Куда конь с копытом, туда и рак с клешней. Тех, кого Солженицын клюет под именем “плюралисты”, Шаховская доклевывает под названием “либералы”, взяв это слово в саркастические кавычки… Даю справку – без “по-видимому” и без “можно предположить”. Госпожа Шаховская в лагерях строгого режима, слава Богу, не сидела, условия лагерного содержания не знает и рассуждает об этих вещах предположительно, держа парус по ветру. Между тем об этом имеется уже большая литература. “Мои показания” А.Марченко, например. Смею заверить Шаховскую: ни на шарашке, ни лагерным придурком, ни бригадиром я никогда не был. На моем деле, от КГБ, из Москвы, было начертано: “использовать только на физически тяжелых работах”, что и было исполнено. Работал большей частию грузчиком. В промежутках, между погрузками, писал – урывками, клочками, кусочками, в виде писем жене (два письма в месяц).
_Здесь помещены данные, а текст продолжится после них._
/-! scratchWrite leaves everything else alone. -/
@[simp] theorem scratchWrite_pending (s : State) (k : Nat) (bs : List Byte) (poison : Bool) : (scratchWrite s k bs poison).pending = s.pending := rfl
@[simp] theorem scratchWrite_out (s : State) (k : Nat) (bs : List Byte) (poison : Bool) : (scratchWrite s k bs poison).out = s.out := rfl
@[simp] theorem scratchWrite_free (s : State) (k : Nat) (bs : List Byte) (poison : Bool) : (scratchWrite s k bs poison).free = s.free := rfl
@[simp] theorem scratchWrite_ctr (s : State) (k : Nat) (bs : List Byte) (poison : Bool) : (scratchWrite s k bs poison).ctr = s.ctr := rfl
@[simp] theorem scratchWrite_clk (s : State) (k : Nat) (bs : List Byte) (poison : Bool) : (scratchWrite s k bs poison).clk = s.clk := rfl
@[simp] theorem scratchWrite_pwr (s : State) (k : Nat) (bs : List Byte) (poison : Bool) : (scratchWrite s k bs poison).pwr = s.pwr := rfl
@[simp] theorem scratchWrite_mc (s : State) (k : Nat) (bs : List Byte) (poison : Bool) : (scratchWrite s k bs poison).mc = s.mc := rfl
@[simp] theorem scratchWrite_sw (s : State) (k : Nat) (bs : List Byte) (poison : Bool) : (scratchWrite s k bs poison).sw = s.sw := rfl
@[simp] theorem scratchWrite_resp (s : State) (k : Nat) (bs : List Byte) (poison : Bool) : (scratchWrite s k bs poison).resp = s.resp := rfl
@[simp] theorem scratchWrite_rq (s : State) (k : Nat) (bs : List Byte) (poison : Bool) : (scratchWrite s k bs poison).rq = s.rq := rfl
@[simp] theorem scratchWrite_mcasts (s : State) (k : Nat) (bs : List Byte) (poison : Bool) : (scratchWrite s k bs poison).mcasts = s.mcasts := rfl
@[simp] theorem scratchWrite_mem (s : State) (k : Nat) (bs : List Byte) (poison : Bool) : (scratchWrite s k bs poison).mem = s.mem := rfl
@[simp] theorem scratchWrite_accMib (s : State) (k : Nat) (bs : List Byte) (poison : Bool) : (scratchWrite s k bs poison).accMib = s.accMib := rfl
@[simp] theorem scratchWrite_ctl (s : State) (k : Nat) (bs : List Byte) (poison : Bool) : (scratchWrite s k bs poison).ctl = s.ctl := rfl
@[simp] theorem scratchWrite_wins (s : State) (k : Nat) (bs : List Byte) (poison : Bool) : (scratchWrite s k bs poison).wins = s.wins := rfl
@[simp] theorem scratchWrite_shards (s : State) (k : Nat) (bs : List Byte) (poison : Bool) : (scratchWrite s k bs poison).shards = s.shards := rfl
@[simp] theorem scratchWrite_decls (s : State) (k : Nat) (bs : List Byte) (poison : Bool) : (scratchWrite s k bs poison).decls = s.decls := rfl
@[simp] theorem scratchWrite_nextDecl (s : State) (k : Nat) (bs : List Byte) (poison : Bool) : (scratchWrite s k bs poison).nextDecl = s.nextDecl := rfl
@[simp] theorem scratchWrite_str (s : State) (k : Nat) (bs : List Byte) (poison : Bool) : (scratchWrite s k bs poison).str = s.str := rfl
@[simp] theorem scratchWrite_tiles (s : State) (k : Nat) (bs : List Byte) (poison : Bool) : (scratchWrite s k bs poison).tiles = s.tiles := rfl
@[simp] theorem scratchWrite_prog (s : State) (k : Nat) (bs : List Byte) (poison : Bool) : (scratchWrite s k bs poison).prog = s.prog := rfl
@[simp] theorem scratchWrite_links (s : State) (k : Nat) (bs : List Byte) (poison : Bool) : (scratchWrite s k bs poison).links = s.links := rfl
@[simp] theorem scratchWrite_opt (s : State) (k : Nat) (bs : List Byte) (poison : Bool) : (scratchWrite s k bs poison).opt = s.opt := rfl
@[simp] theorem scratchWrite_course (s : State) (k : Nat) (bs : List Byte) (poison : Bool) : (scratchWrite s k bs poison).course = s.course := rfl
@[simp] theorem scratchWrite_disc (s : State) (k : Nat) (bs : List Byte) (poison : Bool) : (scratchWrite s k bs poison).disc = s.disc := rfl
@[simp] theorem scratchWrite_elg (s : State) (k : Nat) (bs : List Byte) (poison : Bool) : (scratchWrite s k bs poison).elg = s.elg := rfl
@[simp] theorem scratchWrite_fuse (s : State) (k : Nat) (bs : List Byte) (poison : Bool) : (scratchWrite s k bs poison).fuse = s.fuse := rfl
@[simp] theorem scratchWrite_sec (s : State) (k : Nat) (bs : List Byte) (poison : Bool) : (scratchWrite s k bs poison).sec = s.sec := rfl
@[simp] theorem scratchWrite_tel (s : State) (k : Nat) (bs : List Byte) (poison : Bool) : (scratchWrite s k bs poison).tel = s.tel := rfl
@[simp] theorem scratchWrite_brola (s : State) (k : Nat) (bs : List Byte) (poison : Bool) : (scratchWrite s k bs poison).brola = s.brola := rfl
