/-- The errors that are just within 0.02 and just beyond 0.10. -/
theorem witness_pegErrors : let e := pegErr (pegState {}) (7, 17, true, 17)
    e 261120 = 0 ∧ withinFine (e (261120 - 5222)) = true ∧ withinFine (e (261120 - 5223)) = false ∧ beyondBad (e (261120 - 26112)) = false ∧ beyondBad (e (261120 - 26113)) = true
      ∧ ringNeeded (pegState {}) (7, 17, true, 17) = true ∧ carried (pegState {}) 7 17 true 17 = none := by decide +kernel

theorem test_pegSeek : (pegAfter { pred := 1000 } 0 true false).code = 904 ∧ (pegAfter { pred := 1000 } 0 false false).st = .off
    ∧ (pegAfter { st := .seek, pred := 1000, code := 1092 } 0 true false).code = 1096 ∧ (pegAfter { st := .seek, pred := 1000, code := 256 } 0 true true).st = .trim := by
  decide +kernel

theorem test_pegTrim : (pegAfter { st := .trim, code := 1000, good := 14, left := 62 } 261120 true false).good = 15
    ∧ (pegAfter { st := .trim, code := 1000, good := 15 } 261120 true false).st = .locked ∧ (pegAfter { st := .trim, code := 1000, left := 63 } 0 true false).st = .failed
    ∧ (pegAfter { st := .recover, code := 1064, lastLock := 1000, flankU := true } 522240 true false).code = 1064 := by decide +kernel

theorem test_pegLocked : let locked : Peg := { st := .locked, code := 1000, wl := 17, bad := 3 }
    (pegAfter locked 261120 true false).lastLock = 1000 ∧ (pegAfter locked 0 false false).st = .hold ∧ (pegAfter locked 0 true false).st = .recover
      ∧ (pegAfter { st := .hold, left := 24999 } 0 false false).st = .off ∧ (pegAfter { st := .hold, left := 24998 } 0 false false).st = .hold
      ∧ (pegAfter { st := .hold } 0 true false).st = .recover ∧ (pegAfter { st := .failed, code := 5 } 0 true false).code = 0 := by decide +kernel

/-- A modulator ring that no string uses parks. -/
theorem witness_pegPark : let s := { swOne with opt := { pegs := [((7, 17, false, 17), { st := .locked }), ((7, 17, false, 16), { st := .park })] } }
    ringNeeded s (7, 17, false, 17) = false ∧ (pegOf (after (.pegLoop 7 17 false 17 0 true false) s) (7, 17, false, 17)).st = .park
      ∧ (pegOf (after (.pegLoop 7 17 false 16 0 true false) s) (7, 17, false, 16)).st = .park := by decide +kernel

/-- A lane of string 0, whose set has spare 16. -/
def laneOne : State := { swOne with links := [(0, { stage := 9 })] }
def laneMsg : LaneMsg := { str := 0, rx := false, q := 3, spare := 16, cause := 3 }

theorem witness_laneMove :
    let busy := { laneOne with opt := { moves := [(0, some { m := laneMsg, mine := true, askedAt := 1000 })] } }
    strReady laneOne 0 = true ∧ spareUsed laneOne 0 true 16 = false ∧ 16 ∈ sparesOf laneOne 0 ∧ (moveOf laneOne 0).isNone = true
      ∧ (pegOf laneOne (0, rxFibreOf laneOne 0, true, 16)).st = .off ∧ ((moveOf (after (.laneMove laneMsg) laneOne) 0).map (·.mine)) = some false
      ∧ (after (.laneMove laneMsg) busy).out = [.frame .kojor 0 (.laneRefuse { laneMsg with reason := 3 })]
      ∧ 17 ∉ sparesOf laneOne 0 ∧ (after (.laneMove { laneMsg with spare := 17 }) laneOne).out = [.frame .kojor 0 (.laneRefuse { laneMsg with spare := 17, reason := 1 })] := by
  decide +kernel

/-- A move that this end asked for, without an answer for 1 ms, and one granted 20 ms ago. -/
theorem witness_laneMoves :
    let v : Move := { m := { laneMsg with rx := true }, mine := true, askedAt := 1000 }
    let at_ := fun (v : Move) (t : Nat) => { laneOne with opt := { moves := [(0, some v)] }, clk := { now := t } }
    let granted : Move := { v with m := laneMsg, grantedAt := some 1000 }
    (moveOf (after (.laneGrant { laneMsg with rx := true }) (at_ v 2000)) 0).bind (·.grantedAt) = some 2000 ∧ (moveOf (after (.laneRefuse laneMsg) (at_ v 2000)) 0) = none
      ∧ (moveOf (after (.laneMoveNoAnswer 0) (at_ v 1001000)) 0) = none ∧ (moveOf (after (.laneMoveNoAnswer 0) (at_ v 1000999)) 0).isSome = true
      ∧ (moveOf (after (.laneDone laneMsg) (at_ granted 2000)) 0) = none ∧ granted.m.rx ≠ granted.mine
      ∧ (moveOf (after (.laneMoveAbandon 0) (at_ granted 20001000)) 0) = none ∧ (moveOf (after (.laneMoveAbandon 0) (at_ granted 20000999)) 0).isSome = true := by decide +kernel

/-- More than 5 × 10⁻⁵ bit errors, and a weight change whose lane exceeds 2 × 10⁻⁵ within 1 ms of it. -/
theorem witness_laneBer :
    let s := { laneOne with opt := { changed := [((rxFibreOf laneOne 0, rxRingOf laneOne 0 3), some (0, 77))] }, clk := { now := 1000000 } }
    19999 < 1 * 20000 ∧ onSpare laneOne 0 3 true = false ∧ freeSpare laneOne 0 true = some 16
      ∧ ((moveOf (after (.laneBerWindow 0 3 1 19999) laneOne) 0).map (·.m.spare)) = some 16 ∧ (moveOf (after (.laneBerWindow 0 3 1 20000) laneOne) 0).isNone = true
      ∧ (after (.laneBerCheck 0 3 ⟨1, 49999⟩ []) s).opt.suppressed.length = 1 ∧ (after (.laneBerCheck 0 3 ⟨1, 49999⟩ []) laneOne).opt.suppressed = [] := by decide +kernel

/-- Four lanes of which the first comes in stronger than 1 dB above the others. -/
theorem witness_equalise :
    let u := after (.laneBerCheck 0 0 ⟨0, 1⟩ [400, 100, 100, 100]) laneOne
    (∀ i < 4, ∀ j < 4, i ≠ j → rxRingOf laneOne 0 i ≠ rxRingOf laneOne 0 j) ∧ wbWeight laneOne 0 (rxFibreOf laneOne 0) 0 = 235 ∧ (wbRole laneOne 0 (rxFibreOf laneOne 0) 0).1 = 1
      ∧ wbWeight u 0 (rxFibreOf laneOne 0) 0 = 128 ∧ wbWeight u 0 (rxFibreOf laneOne 0) 1 = 235 ∧ lowerW 150 235 100 256 235 = 197 := by decide +kernel

theorem witness_probes : mayProbe laneOne 7 17 16 0 = true ∧ mayProbe laneOne 7 17 15 0 = false ∧ (after (.probeDwell 7 17 16 17 5 [1, 2, 3] 9) laneOne).opt.probes.get (7, 17, 17) (0, [], 0) = (5, [1, 2, 3], 9)
    ∧ (wbRole laneOne 7 17 16).1 ≠ 1 := by decide +kernel
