-- ==== Sys2Proof/Machine/Flags.lean ====
section
/-! DEFINITION. The sticky flags of XSTAT (spec/05 R99) and the fields of FMODE (spec/08 R134). -/

namespace Sys2Proof.Machine

/-- Flags raised, in the bit order of XSTAT (R99). -/
abbrev Flags := BitVec 7

def flagIV : Flags := 1
def flagDZ : Flags := 2
def flagOF : Flags := 4
def flagUF : Flags := 8
def flagIX : Flags := 16
def flagFV : Flags := 32
def flagSA : Flags := 64

/-- A flag raised on a condition. -/
def when (c : Bool) (f : Flags) : Flags := if c then f else 0

end Sys2Proof.Machine
end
Специально Пушкиным раньше я не занимался, но многое – еще с детства – помнил наизусть и вначале решил писать о нем по памяти – во славу любви и “чистого искусства”. Но в Лефортовской тюрьме, с неплохой библиотекой, кроме пушкинского томика мне попалась известная книга В.В.Вересаева “Пушкин в жизни”, построенная на документах и свидетельствах современников поэта. Я сделал оттуда кое-какие выписки. Вот и весь капитал!
Солженицын рекомендует (это за колючей-то проволокой!) опираться на работы о Пушкине – Бердяева, Франка, Федотова, П.Струве, Вейдле, Адамовича, о. А.Шмемана. Как будто не знает, что в Советском Союзе – не то что в тюрьме – на воле эти книги запрещены. Требует он также расширить наши узкие и грубые представления о Пушкине за счет того, что ему, Солженицыну, особенно импонирует в Пушкине, – имперские заботы, патриотизм, признание цензуры, обличение США, критика Радищева…
Это чтобы я, лагерник, посаженный за писательство, лягнул Радищева, проложившего дорогу русской литературе в Сибирь?! Но, простите, это не мой Пушкин, это Пушкин Солженицына[17].
Интересно было бы проследить, как на разных этапах русской и советской истории менялась и распространялась официальная, государственная мода на Пушкина. Точнее говоря – начальственные на него виды и предписания. В дореволюционный период это выражалось, например, в каменных параграфах гимназического воспитания, которые пересказал нам Александр Блок: “Пушкин – наша национальная гордость”, “Пушкин обожал царя”, “Люби царя и отечество” и т. п.
Сходным образом высокий государственный пост Пушкина насмешливо оценил Маяковский, поминая ранние футуристические турне по России: “В Николаеве нам предложили не касаться ни начальства, ни Пушкина”.
После революции новое начальство, естественно, пожелало увидеть в Пушкине своего передового предшественника. Коротко это можно представить анекдотическим (но вполне правдоподобным) эпизодом 1920-х годов, о котором напоминает современный советский пушкинист В.Непомнящий: на одном литературно-партийном заседании тогда строчку Пушкина “Октябрь уж наступил” предложили толковать как – начало Октябрьской революции.